4. **Application Reconfiguration (Implicit):** Magento applications configured to connect to the PostgreSQL cluster via a Virtual IP (VIP) or a DNS entry managed by a service that updates on Patroni’s leader change will automatically connect to the new primary. If using a direct connection string, this needs to be updated. A common pattern is to have a load balancer or proxy in front of PostgreSQL that directs traffic to the current primary. Patroni’s REST API can be queried to determine the current primary, and this information can be used to update the VIP or DNS.
Magento Application Failover Workflow
1. **Magento Node Failure:** If a Magento web server becomes unresponsive, HAProxy’s health checks (e.g., checking /health_check.php) will fail.
2. **Traffic Redirection:** HAProxy automatically stops sending traffic to the unhealthy node and redirects all requests to the remaining healthy Magento web servers.
3. **Session Persistence:** Because sessions are stored in Redis, users will not lose their session state when traffic is redirected to a different web server.
Integrating PostgreSQL and Magento Failover
The most seamless integration involves abstracting the PostgreSQL primary endpoint. This can be achieved by:
- Virtual IP (VIP): Using a tool like Keepalived to manage a floating IP address that always points to the current primary PostgreSQL instance. Patroni can be configured to signal Keepalived on leader changes.
- DNS-based Failover: Employing a DNS service that can be updated programmatically. Patroni’s API can trigger DNS record updates.
- Proxy Layer: Implementing a dedicated PostgreSQL proxy (e.g., ProxySQL) that can be dynamically configured to point to the active primary.

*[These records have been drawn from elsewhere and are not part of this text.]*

-- ==== Sys2Proof/Machine/Start.lean ====
section
/-!
DEFINITION. Starting, stopping and joining: ownership requests, restarts, and the entries to STOP, CATCHUP, TEST and the run modes that several events cause (R85–R88, R190, R191, R213–R219, R457–R460).
-/

namespace Sys2Proof.Machine

/-! ### Ownership -/

/-- Ownership is lowered; firmware lowers OWN_OUT at any time (R190). -/
def lowerOwn (s : State) : State :=
  changePair (undrive s) (fun p => { p with ownOut := false, ownReq := false, ownHighSince := none })

/-- Ownership is requested, in STOP and the run modes, unless a partner not declared dead reports that it holds OWN (R191, R454). -/
def requestOwn (s : State) : State :=
  if (s.pair.pOwn && !s.pair.dead) || !(s.ctl.mode == .stop || s.ctl.mode.run) then s
  else s.modPair (fun p => { p with ownReq := true })

/-! ### The program at a start -/

/-- Two streams of one destination MAC and APPID differ, or there are more than 64 (R136). -/
def streamsClash (p : Package) : Bool :=
  let ks := distinct ((p.channels.filter (fun x => x.2.source == 1)).map (fun x => streamKey x.2))
  decide (64 < ks.length) ||
    ks.any (fun a => ks.any (fun b => decide (a ≠ b) && a.1 == b.1 && a.2.2.1 == b.2.2.1))

/-- A channel's tracking reference does not reference itself (R152). -/
def referencesChain (p : Package) : Bool :=
  p.channels.any (fun x => match mget p.channels x.2.refCh with | some c => c.refCh != x.2.refCh | none => true)

/-- A subscribed GOOSE dataset holds a member of another type than the table "GOOSE member types" has (R239). -/
def gooseUnfit (p : Package) : Bool := p.subs.any (fun x => x.2.memberTypes.any (fun t => !memberTypeOk t))

/-- The program and the declarations of the running package are checked; a program refused leaves its reason in 0x2218:06 (R75, R136,
R152, R239). -/
def checkProgram (s : State) : State :=
  match pkgOf s with
  | none => s
  | some p =>
    match programCheck p with
    | some k =>
      (s.modBoot (fun b => { b with refusedPkg := true })).modCyc (fun c => { c with
        change := { c.change with reason := BitVec.ofNat 16 k } })
    | none =>
      if streamsClash p || referencesChain p || gooseUnfit p then s.modBoot (fun b => { b with refusedPkg := true }) else s

/-! ### HELLO -/

/-- The HELLO that this side sends (R193). -/
def ownHello (s : State) : Hello :=
  ⟨pkgD s 0 (·.pairNo), herdAddr s, moduleMac s, s.ctl.mode.code, pairClass s, packageDigest s⟩

/-- A DELAY request leaves on each lane that is up (R199). -/
def measureDelay (s : State) : State :=
  (lanesUp s).foldl (fun s l => mjSendOn s [l] (.delay false s.time.raw 0))
    (s.modPair (fun p => { p with delayReq := some s.time.raw }))

/-- The link is up once a lane is up and HELLO has gone both ways since it was last down; its delay is measured at once (R198, R199). -/
def raiseLink (s : State) : State :=
  if s.pair.link || s.pair.hello.isNone || !s.pair.saidHello || !(s.pair.lane0 || s.pair.lane1) then s
  else measureDelay (changePair s (fun p => { p with link := true }))

/-- HELLO goes out from STOP on once the package is settled, unless R459 keeps the side silent after a stop. -/
def sayHello (s : State) : State :=
  if isPaired s && s.boot.settled && s.ctl.mode.aliveList && s.ctl.stoppedAt.isNone then
    let s := mjSend s (.hello (ownHello s))
    raiseLink (if (lanesUp s).isEmpty then s else s.modPair (fun p => { p with saidHello := true }))
  else s

/-- A mode change that the partner learns by HELLO: the manual does not say when HELLO is sent while the link is up
(log entry 60). -/
def changeMode (s : State) (m : Mode) (reason : Nat) : State := sayHello (setMode s m reason)

/-! ### Abandoning what runs -/

/-- No step and no change of the agreed state that was named for a tick outlives the run of this side: outside the run modes a step is
taken at once and the agreed state is the own one (R250, R255). -/
def dropAnnounced (s : State) : State :=
  (s.modTime (fun t => { t with announced := [] })).modPair (fun p => { p with annResend := [] })

/-- The cycle in progress ends without a release, and calls end with it. -/
def clearCycle (s : State) : State :=
  let s := s.modCyc (fun c => { c with
    phase := .slack, todo := [], nextBlock := 0, calls := [], released := true, partnerOut := none, partnerTick := none,
    supplies := [], suppliesG := [], paced := [] })
  let drop := fun (p : CpSt) => if p.call.isSome then { p.resume with posted := [] } else { p with posted := [] }
  (s.modN0 drop).modN1 drop

/-- Results carry TST no longer: the streams and the slots leave simulation (R241), and status bit 5 of their channels falls (R138, R163, R458). -/
def leaveTest (s : State) : State :=
  let s := s.modStreams (fun m => m.map (fun x => (x.1, { x.2 with simulated := false })))
  let s := s.modNet (fun n => { n with subs := n.subs.map (fun x => (x.1, { x.2 with simulated := false })) })
  (s.chans.map (·.1)).foldl (fun s n => setChBit s n 5 false) s

/-! ### Restarts -/

/-- A block instance whose state is retained: an opcode without state ignores RETAIN (R44, R91). -/
def retainsState (w : W128) : Bool := dRetain w && !dNull w && statefulOp (dOpcode w)

/-- Tasks that own retained points or RETAIN block instances (R44). -/
def retainTasks (s : State) : List Nat :=
  (List.range 4).filter (fun t =>
    s.img.descs.any (fun d => d.2.retain && d.2.task == t) ||
      (pkgD s [] (fun p => p.blocks.getD t [])).any (fun b => retainsState b.word))

/-- The newest committed copy of a task's retained set (R44, R45). -/
def newestCopy (s : State) (t : Nat) : Option RetCopy :=
  match mget s.img.copies (2 * t), mget s.img.copies (2 * t + 1) with
  | some a, some b => some (if newer b.tick a.tick then b else a)
  | some a, none => some a
  | none, b => b

/-- The restart is warm (R85). A life-cycle change has wiped every copy. -/
def warmRestart (s : State) : Bool :=
  setting s 0x2200 5 0 == 0 && !s.ctl.coldNext &&
    (retainTasks s).all (fun t => match newestCopy s t with | some c => c.digest == packageDigest s | none => false)

/-- The word of R40 that a point starts with. -/
def initialWord (s : State) (d : PointDesc) : TWord :=
  match d.init with
  | some k => normWord d.typ (constWord s.img k)
  | none => TWord.unused

/-- The word a point restarts with: its retained word on a warm restart, as its TYPE stores it, else that of R40 (R28, R30, R31, R45,
R88). -/
def restartWord (s : State) (warm : Bool) (p : Nat) (d : PointDesc) : TWord :=
  if warm && d.retain then
    (match newestCopy s d.task with
     | some c => normWord d.typ (mgetD c.points p (initialWord s d))
     | none => initialWord s d)
  else initialWord s d

/-- Block state after a restart: RETAIN slots restored when it is warm, every other slot at its initial state (R88). -/
def restartSlots (s : State) (warm : Bool) : List (Nat × W64) :=
  if warm then
    (retainTasks s).flatMap (fun t => match newestCopy s t with | some c => c.slots | none => []) |>.foldl
      (fun m x => mset m x.1 x.2) []
  else []

/-- The forces through a restart: on a warm one each keeps its forced word, as its point's TYPE now stores it, over the
point's restarted word; a cold one ends them, and their points keep their R40 words (R30, R31, R50, R88). -/
def restartForces (s : State) (warm : Bool) : State :=
  if warm then
    let w := fun (f : Force) => normWord (descOf s.img f.point).typ { f.forced with tag := forcedTag s f.forced.tag }
    s.modImg (fun i => { i with
      forces := i.forces.map (fun f => { f with forced := w f, shadow := pointWord i f.point }),
      points := i.forces.foldl (fun m f => mset m f.point (w f)) i.points })
  else clearForces s

/-- Tick and cycle counts resume at the last committed values plus 2, or start at 0; the first tick is the next multiple of
250 µs that TIME reaches (R54, R87). -/
def restartCounts (s : State) : State :=
  let base := fun (n : Nat) => if s.img.committedTick.isSome then n + 2 else 0
  s.modCyc (fun c => { c with
    tick := BitVec.ofNat 64 (base (s.img.committedTick.getD 0).toNat),
    tasks := (c.tasks.zipIdx).map (fun x => { x.1 with
      cycle := BitVec.ofNat 32 (base (s.img.committedCycles.getD x.2 0).toNat), firstCycle := true }),
    firstTick := true, lastTickRaw := none, lastTick := some (tickInstant s), stepped := false, confirmed := false })

/-- A change that was being checked or was scheduled is abandoned when what it was to change restarts or is replaced: it stands as
staged again where its slot is complete, and can be activated anew (DESIGN CHOICE, log entry 118: R75 and R79 do not say). -/
def ChangeSt.abandon (c : ChangeSt) (staged : Bool) : ChangeSt :=
  if c.active then
    { c with active := false, own := none, partner := none, tick := noTick, state := if staged then 1 else 0 }
  else c

/-- A restart in the process image and the counts (R85–R88). -/
def restart (s : State) : State :=
  let warm := warmRestart s
  let kind := if s.img.committedTick.isNone then 0 else if warm then 1 else 2
  let s := clearCycle (loadProgram s)
  let s := restartCounts s
  let pts := s.img.descs.filterMap (fun d => if d.2.source = srcUnused then none else some (d.1, restartWord s warm d.1 d.2))
  let sl := restartSlots s warm
  let s := s.modImg (fun i => { i with points := pts, slots := sl, misses := [], hist := [] })
  let s := restartForces s warm
  let s := s.modImg (fun i => { i with published := i.points, pubForces := i.forces })
  let s := if warm then s else (s.modN0 (fun c => { c with mram := [] })).modN1 (fun c => { c with mram := [] })
  let s := s.modCyc (fun c => { c with
    restart := kind, revert := [], change := c.change.abandon (s.boot.sChange.state == 2) })
  (loopsStart (channelsStart s)).modCtl (fun c => { c with coldNext := false })

/-- What every entry to a run mode does: native cores released, the field side commanded, CAN joined (R310, R370, R385). -/
def enterRun (s : State) (m : Mode) (reason : Nat) : State :=
  let s := changeMode s m reason
  let s := s.modCtl (fun c => { c with startsAt := none })
  canJoin (canJoin (fieldRun (nativeRelease (unfreeze s))) 0) 1

/-- The owning side stops serving a catch-up. -/
def stopServing (s : State) : State := s.modPair (fun p => { p with serving := 0, log := [], stored := [], unacked := [] })

/-- TEST is entered: the outputs are held at their present values (R458). -/
def enterTest (s : State) : State :=
  let alone := s.ctl.mode == .alone
  let s := changeMode (if s.pair.serving = 0 then s else stopServing s) .test 0x000C
  s.modCtl (fun c => { c with aloneAtTest := alone })

/-- TEST is left: the owning side enters LEAD, or ALONE where it was alone at entry and has no partner in TEST; the
other side enters TWIN (R458). -/
def exitTest (s : State) : State :=
  let partnerTest := isPaired s && s.pair.pMode == 9 && s.pair.link && !s.pair.dead
  let m := if owns s || !isPaired s then (if (s.ctl.aloneAtTest && !partnerTest) || !isPaired s then Mode.alone else .lead) else .twin
  leaveTest ((changeMode s m 0x000C).modCtl (fun c => { c with testLeft := true }))

/-- TEST follows the entry 0x1100:05 in a run mode (R458, R466). -/
def followTest (s : State) : State :=
  if s.ctl.testWanted && s.ctl.mode.run && s.ctl.mode != .test then enterTest s
  else if !s.ctl.testWanted && s.ctl.mode == .test then exitTest s
  else s

/-! ### Entries to STOP, CATCHUP and the run modes -/

/-- Entry to STOP: what the side holds is answered, OWN and ALIVE go low, the outputs go to their SILENT values (R454,
R459); the owning side of a switchover keeps OWN_OUT high (R486). -/
def enterStopAs (s : State) (reason : Nat) (keepOwn : Bool) : State :=
  let s := clearCycle (dropRequests s)
  let s := if keepOwn then s else lowerOwn s
  let s := changePair s (fun p => { p with
    aliveOut := false, toggledAt := none, phase := 0, serving := 0, noOwner := false, handover := none, startWaitFrom := none })
  let s := setMode s .stop reason
  let s := s.modCtl (fun c => { c with stoppedAt := some s.time.raw, stopPending := none })
  leaveTest (fieldOff (dropAnnounced s))

/-- Entry to STOP with OWN_OUT low. -/
def enterStop (s : State) (reason : Nat) : State := enterStopAs s reason false

/-- The joining side begins phase 1, announced by CATCH (R196, R214). -/
def beginPhase1 (s : State) : State :=
  let s := s.modPair (fun p => { p with
    phase := 1, cRetryAt := none, cBytes := 0, cStart := some s.time.raw, pass := 0, snapTick := noTick, stored := [],
    log := [] })
  mjSend s (.catchMsg 1 noTick none)

/-- The snapshot tick that a CATCH shows: all ones until phase 3 has fixed it (R196). -/
def shownSnap (s : State) (fixed : Bool) : W64 := if fixed then s.pair.snapTick else noTick

/-- A catch-up fails: counted, recorded and logged; the next one begins after 10 s, and the third failure in a row gives
up (R215). -/
def catchFail (s : State) (reason : Nat) : State :=
  let snap := shownSnap s (decide (3 ≤ s.pair.phase))
  let s := logPair s 5 (BitVec.ofNat 32 reason)
  let s := s.modPair (fun p => { p with
    nFailed := p.nFailed.inc, cReason := reason, cFails := p.cFails + 1, stored := [], log := [], snapTick := noTick })
  if 3 ≤ s.pair.cFails then
    mjSend (s.modPair (fun p => { p with phase := 6, cRetryAt := none })) (.catchMsg 6 snap none)
  else
    mjSend (s.modPair (fun p => { p with phase := 0, cRetryAt := some s.time.raw })) (.catchMsg 0 snap (some reason))

/-- Entry to CATCHUP: pending requests are answered, sourcing stops, the outputs go off; a digest mismatch counts as a
failed catch-up, every other entry begins phase 1 (R63, R215, R216, R297). -/
def enterCatchup (s : State) (reason : Nat) (mismatch : Bool) : State :=
  let stop := s.ctl.stopPending
  let s := clearCycle (dropRequests s)
  let s := lowerOwn s
  let s := changePair s (fun p => { p with serving := 0, noOwner := false, handover := none, twinSince := none, farTicks := 0,
                                           following := false, startWaitFrom := none })
  let s := changeMode s .catchup reason
  let s := s.modCtl (fun c => { c with startsAt := none, stopPending := none })
  let s := leaveTest (fieldOff (dropAnnounced s))
  let s := canJoin (canJoin s 0) 1
  let s := if mismatch then catchFail (s.modPair (fun p => { p with cMismatch := true })) 5 else beginPhase1 s
  match stop with
  | some r => enterStop s r
  | none => s

/-- A side in a run mode that does not own leaves for CATCHUP (R63, R199, R204, R210, R218, R255). -/
def leaveForCatchup (s : State) (reason : Nat) (mismatch : Bool) : State :=
  if s.ctl.mode = .twin ∨ (s.ctl.mode = .test ∧ owns s = false ∧ isPaired s = true) then enterCatchup s reason mismatch else s

/-- OWN_OUT has risen on a running side: it enters LEAD, or stays in TEST, announces its own time state where the agreed one
differs, and numbers the held triggers (R209, R217, R219, R250, R341, R458). -/
def gainOwner (s : State) (reason : Nat) : State :=
  let s := if s.ctl.mode = .twin then changeMode s .lead reason else s
  let s := ownerChanged (changePair s (fun p => { p with noOwner := false, handover := none, following := false }))
  let s := if timeShared s && s.time.own != s.time.agreed then announceState s else s
  placeHeld s

/-- ALONE: the side restarts and runs as the owning side, in TEST where TEST was asked for in STOP (R85, R213, R298). -/
def enterAlone (s : State) (reason : Nat) : State :=
  let s := restart s
  let s := enterRun s .alone reason
  let s := ownerChanged s
  followTest (placeHeld s)

end Sys2Proof.Machine
end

For Magento, the HAProxy health checks ensure that traffic is only sent to healthy application instances. When a PostgreSQL failover occurs, the application needs to connect to the new primary. If using a VIP or dynamic DNS, this transition is largely transparent to the application. If Magento is configured with a static IP for the database, a mechanism must exist to update this configuration upon PostgreSQL failover.
Monitoring and Alerting
Robust monitoring is paramount. Implement checks for:
- PostgreSQL cluster health (via Patroni API or etcd health).
- Replication lag.
- HAProxy backend health.
- Redis cluster health and memory usage.
- Disk space on all Droplets.
- Application error rates and response times.
Tools like Prometheus with Alertmanager, Datadog, or DigitalOcean’s own monitoring can be leveraged. Configure alerts for critical events such as a PostgreSQL primary failure, HAProxy backend failures, or significant replication lag.